The Second Circuit shares this view: where "federal-law claims are eliminated before trial, the balance of factors to be considered under the pendent jurisdiction doctrine -- judicial economy, convenience, fairness, and comity -- will point toward declining to exercise jurisdiction over the remaining state-law claims." Valencia ex rel. Franco v. Lee, 316 F.3d 299, 305 (2d Cir. 2003); see also Marcus v. AT&T Corp., 138 F.3d 46, 57 (2d Cir. 1998) ("In general, where the federal claims are dismissed before trial the state claims should be dismissed as well."); Powell v. Gardner, 891 F.2d 1039, 1047 (2d Cir. 1989) ("in light of proper dismissal of the § 1983 claim against the County, the district court should have declined to exercise pendent jurisdiction over Powell's state-law claims against the County").
Plaintiff's state law claims will be timely so long as they are filed within 30 days from the date of this decision. See 28 U.S.C. § 1367(d);*fn5 see also Jeffers v. Doe, No. 9:99 CV 335, 2005 WL 2240686, at *7 (N.D.N.Y. Sep. 13, 2005) (noting that § 1367(d) protects a plaintiff's ability to bring state claims in state court if the federal court dismisses those claims after the expiration of the applicable statute of limitations period). Twenty-eight U.S.C. § 1367(d) contains this tolling provision "[t]o prevent the limitations period on such supplemental claims from expiring while the plaintiff was fruitlessly pursuing them in federal court" and to "promote[ ] fair and efficient operation of the federal courts." Jinks v. Richland County, S.C., 538 U.S. 456, 459, 463, 123 S.Ct. 1667, 1669, 1671, 155 L.Ed.2d 631 (2003) (upholding the constitutionality of § 1367(d)).
Accordingly, this Court declines to exercise supplemental jurisdiction over Plaintiff's state law claims and will instead dismiss them without prejudice pursuant to 28 U.S.C. § 1367(c)(3). See Mayer v. Oil Field Sys. Corp., 620 F.Supp. 76, 77-78 (S.D.N.Y. 1985) ("The exercise of [supplemental] jurisdiction . . . where the federal claims have been dismissed on summary judgment before trial would be inappropriate absent exceptional circumstances. Since [N.Y. C.P.L.R. § 205(a)] allow[s] a plaintiff to recommence a dismissed suit within six months without regard to the statute of limitations, [the plaintiff] will not be unduly prejudiced by the dismissal of her state law claims.")
For the foregoing reasons, Defendant's Motion for Summary Judgment is granted as to all federal claims. Further, this Court declines to exercise supplemental jurisdiction over Plaintiff's remaining state law causes of action.

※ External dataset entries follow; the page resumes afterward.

-- ==== Sys2Proof/Laws/State.lean ====
section
/-! SUPPORT. One lemma per field of `State` and update, and the same for the two updates of `Machine/Ops.lean`. -/

namespace Sys2Proof.Machine

@[simp] theorem State.withRegs_config (s : State) (v : Vector Word 32) : (s.withRegs v).config = s.config := rfl
@[simp] theorem State.withRegs_regs (s : State) (v : Vector Word 32) : (s.withRegs v).regs = v := rfl
@[simp] theorem State.withRegs_imem (s : State) (v : Vector Word 32) : (s.withRegs v).imem = s.imem := rfl
@[simp] theorem State.withRegs_dmem (s : State) (v : Vector Word 32) : (s.withRegs v).dmem = s.dmem := rfl
@[simp] theorem State.withRegs_input (s : State) (v : Vector Word 32) : (s.withRegs v).input = s.input := rfl
@[simp] theorem State.withRegs_output (s : State) (v : Vector Word 32) : (s.withRegs v).output = s.output := rfl

@[simp] theorem State.withRegs_withRegs (s : State) (v w : Vector Word 32) : (s.withRegs v).withRegs w = s.withRegs w := rfl

@[simp] theorem State.withRegs_spec (s : State) (v : Vector Word 32) (m : MemId) : (s.withRegs v).spec m = s.spec m := by cases m <;> rfl
@[simp] theorem State.withRegs_mem (s : State) (v : Vector Word 32) (m : MemId) : (s.withRegs v).mem m = s.mem m := by cases m <;> rfl

@[simp] theorem State.withImem_config (s : State) (v : Memory) : (s.withImem v).config = s.config := rfl
@[simp] theorem State.withImem_regs (s : State) (v : Memory) : (s.withImem v).regs = s.regs := rfl
@[simp] theorem State.withImem_imem (s : State) (v : Memory) : (s.withImem v).imem = v := rfl
@[simp] theorem State.withImem_dmem (s : State) (v : Memory) : (s.withImem v).dmem = s.dmem := rfl
@[simp] theorem State.withImem_input (s : State) (v : Memory) : (s.withImem v).input = s.input := rfl
@[simp] theorem State.withImem_output (s : State) (v : Memory) : (s.withImem v).output = s.output := rfl

@[simp] theorem State.withImem_withImem (s : State) (v w : Memory) : (s.withImem v).withImem w = s.withImem w := rfl

@[simp] theorem State.withImem_spec (s : State) (v : Memory) (m : MemId) : (s.withImem v).spec m = s.spec m := by cases m <;> rfl
@[simp] theorem State.withImem_readReg (s : State) (v : Memory) (r : Fin 32) : (s.withImem v).readReg r = s.readReg r := rfl

@[simp] theorem State.withDmem_config (s : State) (v : Memory) : (s.withDmem v).config = s.config := rfl
@[simp] theorem State.withDmem_regs (s : State) (v : Memory) : (s.withDmem v).regs = s.regs := rfl
@[simp] theorem State.withDmem_imem (s : State) (v : Memory) : (s.withDmem v).imem = s.imem := rfl
@[simp] theorem State.withDmem_dmem (s : State) (v : Memory) : (s.withDmem v).dmem = v := rfl
@[simp] theorem State.withDmem_input (s : State) (v : Memory) : (s.withDmem v).input = s.input := rfl
@[simp] theorem State.withDmem_output (s : State) (v : Memory) : (s.withDmem v).output = s.output := rfl

@[simp] theorem State.withDmem_withDmem (s : State) (v w : Memory) : (s.withDmem v).withDmem w = s.withDmem w := rfl

@[simp] theorem State.withDmem_spec (s : State) (v : Memory) (m : MemId) : (s.withDmem v).spec m = s.spec m := by cases m <;> rfl
@[simp] theorem State.withDmem_readReg (s : State) (v : Memory) (r : Fin 32) : (s.withDmem v).readReg r = s.readReg r := rfl

@[simp] theorem State.withInput_config (s : State) (v : List Input) : (s.withInput v).config = s.config := rfl
@[simp] theorem State.withInput_regs (s : State) (v : List Input) : (s.withInput v).regs = s.regs := rfl
@[simp] theorem State.withInput_imem (s : State) (v : List Input) : (s.withInput v).imem = s.imem := rfl
@[simp] theorem State.withInput_dmem (s : State) (v : List Input) : (s.withInput v).dmem = s.dmem := rfl
@[simp] theorem State.withInput_input (s : State) (v : List Input) : (s.withInput v).input = v := rfl
@[simp] theorem State.withInput_output (s : State) (v : List Input) : (s.withInput v).output = s.output := rfl

@[simp] theorem State.withInput_withInput (s : State) (v w : List Input) : (s.withInput v).withInput w = s.withInput w := rfl

@[simp] theorem State.withInput_spec (s : State) (v : List Input) (m : MemId) : (s.withInput v).spec m = s.spec m := by cases m <;> rfl
@[simp] theorem State.withInput_mem (s : State) (v : List Input) (m : MemId) : (s.withInput v).mem m = s.mem m := by cases m <;> rfl
@[simp] theorem State.withInput_readReg (s : State) (v : List Input) (r : Fin 32) : (s.withInput v).readReg r = s.readReg r := rfl

@[simp] theorem State.withOutput_config (s : State) (v : Output) : (s.withOutput v).config = s.config := rfl
@[simp] theorem State.withOutput_regs (s : State) (v : Output) : (s.withOutput v).regs = s.regs := rfl
@[simp] theorem State.withOutput_imem (s : State) (v : Output) : (s.withOutput v).imem = s.imem := rfl
@[simp] theorem State.withOutput_dmem (s : State) (v : Output) : (s.withOutput v).dmem = s.dmem := rfl
@[simp] theorem State.withOutput_input (s : State) (v : Output) : (s.withOutput v).input = s.input := rfl
@[simp] theorem State.withOutput_output (s : State) (v : Output) : (s.withOutput v).output = v := rfl

@[simp] theorem State.withOutput_withOutput (s : State) (v w : Output) : (s.withOutput v).withOutput w = s.withOutput w := rfl

@[simp] theorem State.withOutput_spec (s : State) (v : Output) (m : MemId) : (s.withOutput v).spec m = s.spec m := by cases m <;> rfl
@[simp] theorem State.withOutput_mem (s : State) (v : Output) (m : MemId) : (s.withOutput v).mem m = s.mem m := by cases m <;> rfl
@[simp] theorem State.withOutput_readReg (s : State) (v : Output) (r : Fin 32) : (s.withOutput v).readReg r = s.readReg r := rfl

@[simp] theorem State.setMem_config (s : State) (m : MemId) (v : Memory) : (s.setMem m v).config = s.config := by cases m <;> rfl
@[simp] theorem State.setMem_regs (s : State) (m : MemId) (v : Memory) : (s.setMem m v).regs = s.regs := by cases m <;> rfl
@[simp] theorem State.setMem_input (s : State) (m : MemId) (v : Memory) : (s.setMem m v).input = s.input := by cases m <;> rfl
@[simp] theorem State.setMem_output (s : State) (m : MemId) (v : Memory) : (s.setMem m v).output = s.output := by cases m <;> rfl

@[simp] theorem State.setMem_spec (s : State) (m n : MemId) (v : Memory) : (s.setMem m v).spec n = s.spec n := by
  cases m <;> cases n <;> rfl

@[simp] theorem State.setMem_mem_same (s : State) (m : MemId) (v : Memory) : (s.setMem m v).mem m = v := by cases m <;> rfl

theorem State.setMem_mem_other (s : State) {m n : MemId} (v : Memory) (h : n ≠ m) : (s.setMem m v).mem n = s.mem n := by
  cases m <;> cases n <;> first | rfl | exact absurd rfl h

@[simp] theorem State.setMem_readReg (s : State) (m : MemId) (v : Memory) (r : Fin 32) : (s.setMem m v).readReg r = s.readReg r := by
  cases m <;> rfl

@[simp] theorem State.writeReg_config (s : State) (r : Fin 32) (v : Word) : (s.writeReg r v).config = s.config := by
  unfold State.writeReg; split <;> rfl

@[simp] theorem State.writeReg_imem (s : State) (r : Fin 32) (v : Word) : (s.writeReg r v).imem = s.imem := by
  unfold State.writeReg; split <;> rfl

@[simp] theorem State.writeReg_dmem (s : State) (r : Fin 32) (v : Word) : (s.writeReg r v).dmem = s.dmem := by
  unfold State.writeReg; split <;> rfl

@[simp] theorem State.writeReg_input (s : State) (r : Fin 32) (v : Word) : (s.writeReg r v).input = s.input := by
  unfold State.writeReg; split <;> rfl

@[simp] theorem State.writeReg_output (s : State) (r : Fin 32) (v : Word) : (s.writeReg r v).output = s.output := by
  unfold State.writeReg; split <;> rfl

@[simp] theorem State.writeReg_spec (s : State) (r : Fin 32) (v : Word) (m : MemId) : (s.writeReg r v).spec m = s.spec m := by
  unfold State.writeReg; split <;> simp

@[simp] theorem State.writeReg_mem (s : State) (r : Fin 32) (v : Word) (m : MemId) : (s.writeReg r v).mem m = s.mem m := by
  unfold State.writeReg; split <;> simp

/-- What RF.READ reads after a register write (R14, R56, R57). -/
theorem State.readReg_writeReg (s : State) (r q : Fin 32) (v : Word) :
    (s.writeReg r v).readReg q = if q = r ∧ q ≠ 0 then v else s.readReg q := by
  unfold State.writeReg State.readReg
  by_cases hq : q = 0
  · simp [hq]
  · by_cases hr : r = 0
    · subst hr; simp [hq]
    · by_cases h : q = r
      · subst h; simp [hq]
      · have h' : r.val ≠ q.val := fun e => h (Fin.ext e.symm)
        simp [hq, hr, h, Vector.getElem_set_ne _ _ h']

/-- The cell of register 0 is never written. -/
theorem State.writeReg_cell_zero (s : State) (r : Fin 32) (v : Word) : (s.writeReg r v).regs[0] = s.regs[0] := by
  unfold State.writeReg
  split
  · rfl
  · rename_i h
    have h' : r.val ≠ 0 := fun e => h (Fin.ext e)
    simp [Vector.getElem_set_ne _ _ h']

/-- Which register numbers name a register (R56, R57). -/
theorem regIndex_eq_some {regno : Int} {r : Fin 32} : regIndex regno = some r ↔ regno = (r.val : Int) := by
  unfold regIndex
  constructor
  · intro h
    split at h
    · injection h with h
      subst h
      simp only [Fin.ofNat]
      omega
    · cases h
  · rintro rfl
    have := r.isLt
    rw [if_pos (by omega)]
    congr 1
    apply Fin.ext
    simp [Fin.ofNat, Nat.mod_eq_of_lt this]

/-- Which register numbers are out of range (R96). -/
theorem regIndex_eq_none {regno : Int} : regIndex regno = none ↔ regno < 0 ∨ 32 ≤ regno := by
  unfold regIndex
  split <;> simp <;> omega

end Sys2Proof.Machine
end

IT HEREBY IS ORDERED, that the Defendant's Motion for Summary Judgment (Docket No. 21) is GRANTED, as to the federal claims.
FURTHER, that this Court declines to exercise supplemental jurisdiction over Plaintiff"s state law claims, which are hereby DISMISSED pursuant to 28 U.S.C. § 1367(c)(3) without prejudice.
FURTHER, that the Clerk of the Court is directed to close this case. SO ORDERED.